Data for this task below:

theorem test_encodeDigit : repliesOf (exec (.encodeDigit 25) State.reset) = some [.seg 0x6F []] ∧
    repliesOf (exec (.encodeDigit 255) working) = some [.seg 0x71 []] := by decide  -- V31
theorem test_encodeChar_valid : repliesOf (exec (.encodeChar 0x46) State.reset) = some [.seg 0x71 []] ∧
    repliesOf (exec (.encodeChar 0x2D) State.reset) = some [.seg 0x40 []] := by decide  -- V33, V35
theorem test_encodeChar_misses : ∀ c ∈ ([0x00, 0x1F, 0x21, 0x2B, 0x2F, 0x3A, 0x40, 0x5B, 0x60, 0x7B, 0xFF] : List Byte),
    repliesOf (exec (.encodeChar c) State.reset) = some [.seg 0x00 [.encodingMiss c]] := by decide  -- V36
theorem test_encodeString : repliesOf (exec (.encodeString [0x31, 0x23, 0x32, 0x3F]) State.reset) =
    some [.segs [0x06, 0x00, 0x5B, 0x00] [.encodingMiss 0x23, .encodingMiss 0x3F]] := by decide  -- V39
theorem test_encodeString_cut : repliesOf (exec (.encodeString [0x31, 0x32, 0x33, 0x34, 0x23]) State.reset) =
    some [.segs [0x06, 0x5B, 0x4F, 0x66] []] := by decide  -- V40
theorem test_hex : repliesOf (exec (.hex 0xBEEF) State.reset) = some [.segs [0x7C, 0x79, 0x79, 0x71] []] := by decide  -- V41
theorem test_number : repliesOf (exec (.number 1234) State.reset) = some [.segs [0x06, 0x5B, 0x4F, 0x66] []] := by decide  -- V42
theorem test_number_refused : refusalOf (exec (.number 10000) State.reset) = some (.illFormed .number) := by decide  -- V43

/-- The fetch hook: the very next step runs the word. -/
theorem test_withFetchWord : repliesOf (step (State.reset.withFetchWord 16 0x1910)) = some [.seg 0x6F []] := by decide
/-- The assembler's defaults (R100). -/
theorem test_assembler : assemble [asmWrite [0x3F], asmShow [0x31], asmScroll []] =
    [⟨.ctl, [0x03, 0x00, 0x01, 0x3F]⟩, ⟨.ctl, [0x04, 0x00, 0x01, 0x00, 0x31]⟩, ⟨.ctl, [0x07, 0xFA, 0x00, 0x00, 0x00]⟩] := by
  decide

/-! ## Witnesses: for each statement with hypotheses, a state and operands that meet them all together, each clause at a boundary
of its range -/

/-- A boundary list of characters for the string statements: more than four, one of them outside the classes. -/
def str5 : List Byte := [0x31, 0x23, 0x32, 0x41, 0x7A]

/-- `s` with the packet of `i` as the host's only one. -/
def withPacket (s : State) (i : Instr) : State := { s with inbox := [encode i] }

/-- A state after construction whose trace and byte log are those of its construction. -/
def constructed7 : State :=
  { built with tr := [.cfg .clk, .cfg .dio, .set .clk false, .set .dio false] ++ logWave [[0x40], [0x8F]]
               bl := [[0x40], [0x8F]] }

theorem built_ready : ready built := by unfold ready atRest; decide
theorem reset_atRest : atRest State.reset := by unfold atRest; decide

theorem witness_DecodeOfEncode : (Instr.write 0xFF [1, 2, 3, 4, 5, 6]).wellFormed = true ∧
    (Instr.number 9999).wellFormed = true ∧ (Instr.construct 0 255).wellFormed = true ∧
    (Instr.showText true [0xFF]).wellFormed = true := by decide
theorem witness_PacketDecodes : decode ⟨.ctl, [0x03, 0xFF, 0x01, 0x3F]⟩ = .ok (.write 0xFF [0x3F]) ∧
    decode ⟨.bus, [0xC7]⟩ = .ok (.busAddress 7) := by decide
theorem witness_FailedOperandCheck : 6 < ([1, 2, 3, 4, 5, 6, 7] : List Byte).length ∧
    (0 ∈ ([0] : List Byte) ∧ ([0] : List Byte).length ≤ 65535) ∧ 9999 < (10000 : Half).toNat ∧
    (Instr.construct 5 5).illFormed = some .lines := by decide
theorem witness_StepRuns : (withPacket built .brightnessGet).inbox = encode .brightnessGet :: [] ∧
    decode (encode .brightnessGet) = .ok .brightnessGet := by decide
theorem witness_StepRefuses : ({ built with inbox := [⟨.ctl, [0x08]⟩] } : State).inbox = ⟨.ctl, [0x08]⟩ :: [] ∧
    decode ⟨.ctl, [0x08]⟩ = .error .opcode ∧ State.reset.inbox = [] := by decide
theorem witness_PortStateChecks : ctlOp (.write 0 []) = some .write ∧ (Instr.write 0 []).illFormed = none ∧
    working.busy = true ∧ (built.busy = false ∧ built.constructed = true) ∧
    (State.reset.busy = false ∧ State.reset.constructed = false) ∧ ctlOp (.construct 4 5) = some .construct ∧
    (Instr.construct 4 5).illFormed = none ∧ (Instr.hex 0).source = .enc ∧ (Instr.hex 0).illFormed = none := by decide
theorem witness_LatchesHold : hostInstr (.hex 7) ∧ (∃ t, exec (.hex 7) working = .next t) ∧ (∃ t, exec (.hex 7) built = .next t) ∧
    (∃ t, exec (.number 9999) built = .next t) ∧ (∃ t, exec (.encodeDigit 0) built = .next t) ∧
    (∃ t, exec (.encodeChar 0) built = .next t) ∧ (∃ t, exec (.encodeString str5) built = .next t) ∧
    hostInstr (.construct 4 5) ∧ (∃ t, exec (.construct 4 5) State.reset = .next t) ∧
    (∃ t, exec (.brightnessSet 9) built = .next t) ∧ (∃ t, exec (.write 0xFF [1]) built = .next t) ∧
    (∃ t, exec (.showText true str5) built = .next t) ∧ (∃ t, exec (.setRaw 0xFF 1) built = .next t) ∧
    (∃ t, exec (.setChar 0 0 true) built = .next t) ∧ (∃ t, exec (.scroll 0xFFFF str5) built = .next t) :=
  ⟨.inr rfl, ⟨_, rfl⟩, ⟨_, rfl⟩, ⟨_, rfl⟩, ⟨_, rfl⟩, ⟨_, rfl⟩, ⟨_, rfl⟩, .inl rfl, ⟨_, rfl⟩, ⟨_, rfl⟩, ⟨_, rfl⟩, ⟨_, rfl⟩,
    ⟨_, rfl⟩, ⟨_, rfl⟩, ⟨_, rfl⟩⟩
theorem witness_EveryBusLineWrite : (Instr.writeByte 0xFF).source = .uop ∧ (∃ t, exec (.writeByte 0xFF) built = .next t) ∧
    (∃ t, exec .start built = .next t) ∧ (∃ t, exec .stop built = .next t) ∧
    (Instr.busAddress 7).source = .bus ∧ ∃ t, exec (.busAddress 7) built = .next t :=
  ⟨rfl, ⟨_, rfl⟩, ⟨_, rfl⟩, ⟨_, rfl⟩, rfl, ⟨_, rfl⟩⟩
theorem witness_DataChanges : (built.clk = true ∧ built.dio = true) ∧ State.reset.clk = false ∧ State.reset.dio = false := by
  decide
theorem witness_NineRisingEdges : State.reset.clk = false ∧ ∃ t, exec (.writeByte 0x80) State.reset = .next t :=
  ⟨rfl, ⟨_, rfl⟩⟩
theorem witness_WaveformDetermines : logWave [[0x40]] = logWave [[0x40]] := rfl
/-- The codes next to each class, none of them in one. -/
theorem witness_EncodeCharMiss : ∀ c ∈ ([0x00, 0x21, 0x29, 0x2B, 0x2C, 0x2E, 0x2F, 0x3A, 0x40, 0x5B, 0x60, 0x7B, 0xFF] : List Byte),
    c ≠ 0x20 ∧ c ≠ 0x2A ∧ c ≠ 0x2D ∧ ¬ (0x41 ≤ c.toNat ∧ c.toNat ≤ 0x5A) ∧ ¬ (0x61 ≤ c.toNat ∧ c.toNat ≤ 0x7A) ∧
      ¬ (0x30 ≤ c.toNat ∧ c.toNat ≤ 0x39) := by decide
theorem witness_string_operand : str5.length ≤ 65535 ∧ 0 ∉ str5 ∧ 0 ∉ ([] : List Byte) := by decide
theorem witness_Number : (9999 : Half).toNat ≤ 9999 ∧ 9999 < (10000 : Half).toNat := by decide
theorem witness_EncoderReply : (Instr.encodeString str5).source = .enc ∧ (∃ t, exec (.encodeString str5) built = .next t) ∧
    ∃ t, exec (.encodeString str5) State.reset = .next t := ⟨rfl, ⟨_, rfl⟩, ⟨_, rfl⟩⟩
theorem witness_EncoderFrame : (Instr.encodeDigit 9).source = .enc ∧ (∃ t, exec (.encodeDigit 9) working = .next t) ∧
    (∀ v, Instr.encodeDigit 9 ≠ .hex v) ∧ ∀ v, Instr.encodeDigit 9 ≠ .number v :=
  ⟨rfl, ⟨_, rfl⟩, fun _ h => (by cases h), fun _ h => (by cases h)⟩
theorem witness_Construct : ((4 : Byte) ≠ 5 ∧ atRest State.reset ∧ State.reset.constructed = false) ∧
    atRest built ∧ built.constructed = true :=
  ⟨⟨by decide, reset_atRest, rfl⟩, built_ready⟩
theorem witness_BrightnessGet : ready built := built_ready
theorem witness_BrightnessSet : ready built := built_ready
/-- Both clauses at both ends of their ranges. -/
theorem witness_Write : ([1, 2, 3, 4, 5, 6] : List Byte).length ≤ 6 ∧ ready built ∧
    (0 ≤ (0 : Byte).toInt ∧ (0 : Byte).toInt ≤ 4) ∧ (0 ≤ (4 : Byte).toInt ∧ (4 : Byte).toInt ≤ 4) ∧
    (0xFF : Byte).toInt < 0 ∧ (0x80 : Byte).toInt < 0 ∧ 4 < (5 : Byte).toInt ∧ 4 < (0x7F : Byte).toInt :=
  ⟨by decide, built_ready, by decide⟩
theorem witness_SegmentBuffer : ([1, 2, 3, 4, 5] : List Byte).length ≤ 6 ∧ ([1, 2, 3, 4, 5] : List Byte).length ≤ (5 : Fin 6).val := by
  decide
theorem witness_Show : str5.length ≤ 65535 ∧ 0 ∉ str5 ∧ ready built := ⟨by decide, by decide, built_ready⟩
theorem witness_SetRaw : ready built := built_ready
theorem witness_SetChar : ready built := built_ready
theorem witness_Scroll : str5.length ≤ 65535 ∧ 0 ∉ str5 ∧ ready built := ⟨by decide, by decide, built_ready⟩
theorem witness_EventCounts : (∃ t, exec .start built = .next t) ∧ (∃ t, exec .stop built = .next t) ∧
    (∃ t, exec (.writeByte 0) built = .next t) ∧ (∃ t, exec (.commandSequence 0) built = .next t) ∧
    (∃ t, exec (.construct 4 5) State.reset = .next t) ∧ (∃ t, exec .brightnessGet built = .next t) ∧
    (∃ t, exec (.brightnessSet 8) built = .next t) ∧ (∃ t, exec (.write 4 [1, 2, 3, 4, 5, 6]) built = .next t) ∧
    (∃ t, exec (.write 5 []) built = .next t) ∧ (∃ t, exec (.write 0xFF []) built = .next t) ∧
    (∃ t, exec (.showText true str5) built = .next t) ∧ (∃ t, exec (.setRaw 0xFF 0) built = .next t) ∧
    (∃ t, exec (.setChar 5 0x23 true) built = .next t) ∧ (∃ t, exec (.scroll 10 str5) built = .next t) ∧
    ∃ t, exec (.hex 0) built = .next t :=
  ⟨⟨_, rfl⟩, ⟨_, rfl⟩, ⟨_, rfl⟩, ⟨_, rfl⟩, ⟨_, rfl⟩, ⟨_, rfl⟩, ⟨_, rfl⟩, ⟨_, rfl⟩, ⟨_, rfl⟩, ⟨_, rfl⟩, ⟨_, rfl⟩, ⟨_, rfl⟩, ⟨_, rfl⟩,
    ⟨_, rfl⟩, ⟨_, rfl⟩⟩
theorem witness_ScrollTakes : (∃ t, exec (.scroll 10 str5) built = .next t) ∧ ∃ t, exec (.scroll 10 []) built = .next t :=
  ⟨⟨_, rfl⟩, ⟨_, rfl⟩⟩
theorem witness_DiagnosticsFirst : ctlOp (.showText true str5) = some .showText ∧ CtlOp.showText ≠ .construct ∧
    CtlOp.showText ≠ .scroll ∧ ∃ t, exec (.showText true str5) built = .next t := ⟨rfl, by decide, by decide, ⟨_, rfl⟩⟩
theorem witness_LastTransaction : hostInstr (.brightnessSet 9) ∧
    ∃ t, exec (.brightnessSet 9) built = .next t ∧ t.bl ≠ built.bl := ⟨.inl rfl, _, rfl, by decide⟩
theorem witness_AppendedEvents : hostInstr (.setRaw 1 2) ∧ built.bright = ({ built with clk := false } : State).bright ∧
    (∃ t, exec (.setRaw 1 2) built = .next t) ∧ ∃ t, exec (.setRaw 1 2) { built with clk := false } = .next t :=
  ⟨.inl rfl, rfl, ⟨_, rfl⟩, ⟨_, rfl⟩⟩
theorem witness_OnlyTwoWriteBright : (∃ t, exec (.write 0 []) built = .next t) ∧ (∀ c d, Instr.write 0 [] ≠ .construct c d) ∧
    ∀ v, Instr.write 0 [] ≠ .brightnessSet v := ⟨⟨_, rfl⟩, fun _ _ h => (by cases h), fun _ h => (by cases h)⟩
theorem witness_ConstructionIsForLife : (withPacket built (.write 0 [])).constructed = true ∧
    ∃ t, step (withPacket built (.write 0 [])) = .next t := ⟨rfl, _, rfl⟩
theorem witness_ObservationsAppended : ∃ t, step (withPacket State.reset (.construct 4 5)) = .next t := ⟨_, rfl⟩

End of Data for this task.

Taking the material above, extract exactly and only the lines from the line with "(∃ t, exec (.setChar 5" to the line with "v, Instr.write 0", inclusive of both.

    (∃ t, exec (.setChar 5 0x23 true) built = .next t) ∧ (∃ t, exec (.scroll 10 str5) built = .next t) ∧
    ∃ t, exec (.hex 0) built = .next t :=
  ⟨⟨_, rfl⟩, ⟨_, rfl⟩, ⟨_, rfl⟩, ⟨_, rfl⟩, ⟨_, rfl⟩, ⟨_, rfl⟩, ⟨_, rfl⟩, ⟨_, rfl⟩, ⟨_, rfl⟩, ⟨_, rfl⟩, ⟨_, rfl⟩, ⟨_, rfl⟩, ⟨_, rfl⟩,
    ⟨_, rfl⟩, ⟨_, rfl⟩⟩
theorem witness_ScrollTakes : (∃ t, exec (.scroll 10 str5) built = .next t) ∧ ∃ t, exec (.scroll 10 []) built = .next t :=
  ⟨⟨_, rfl⟩, ⟨_, rfl⟩⟩
theorem witness_DiagnosticsFirst : ctlOp (.showText true str5) = some .showText ∧ CtlOp.showText ≠ .construct ∧
    CtlOp.showText ≠ .scroll ∧ ∃ t, exec (.showText true str5) built = .next t := ⟨rfl, by decide, by decide, ⟨_, rfl⟩⟩
theorem witness_LastTransaction : hostInstr (.brightnessSet 9) ∧
    ∃ t, exec (.brightnessSet 9) built = .next t ∧ t.bl ≠ built.bl := ⟨.inl rfl, _, rfl, by decide⟩
theorem witness_AppendedEvents : hostInstr (.setRaw 1 2) ∧ built.bright = ({ built with clk := false } : State).bright ∧
    (∃ t, exec (.setRaw 1 2) built = .next t) ∧ ∃ t, exec (.setRaw 1 2) { built with clk := false } = .next t :=
  ⟨.inl rfl, rfl, ⟨_, rfl⟩, ⟨_, rfl⟩⟩
theorem witness_OnlyTwoWriteBright : (∃ t, exec (.write 0 []) built = .next t) ∧ (∀ c d, Instr.write 0 [] ≠ .construct c d) ∧
    ∀ v, Instr.write 0 [] ≠ .brightnessSet v := ⟨⟨_, rfl⟩, fun _ _ h => (by cases h), fun _ h => (by cases h)⟩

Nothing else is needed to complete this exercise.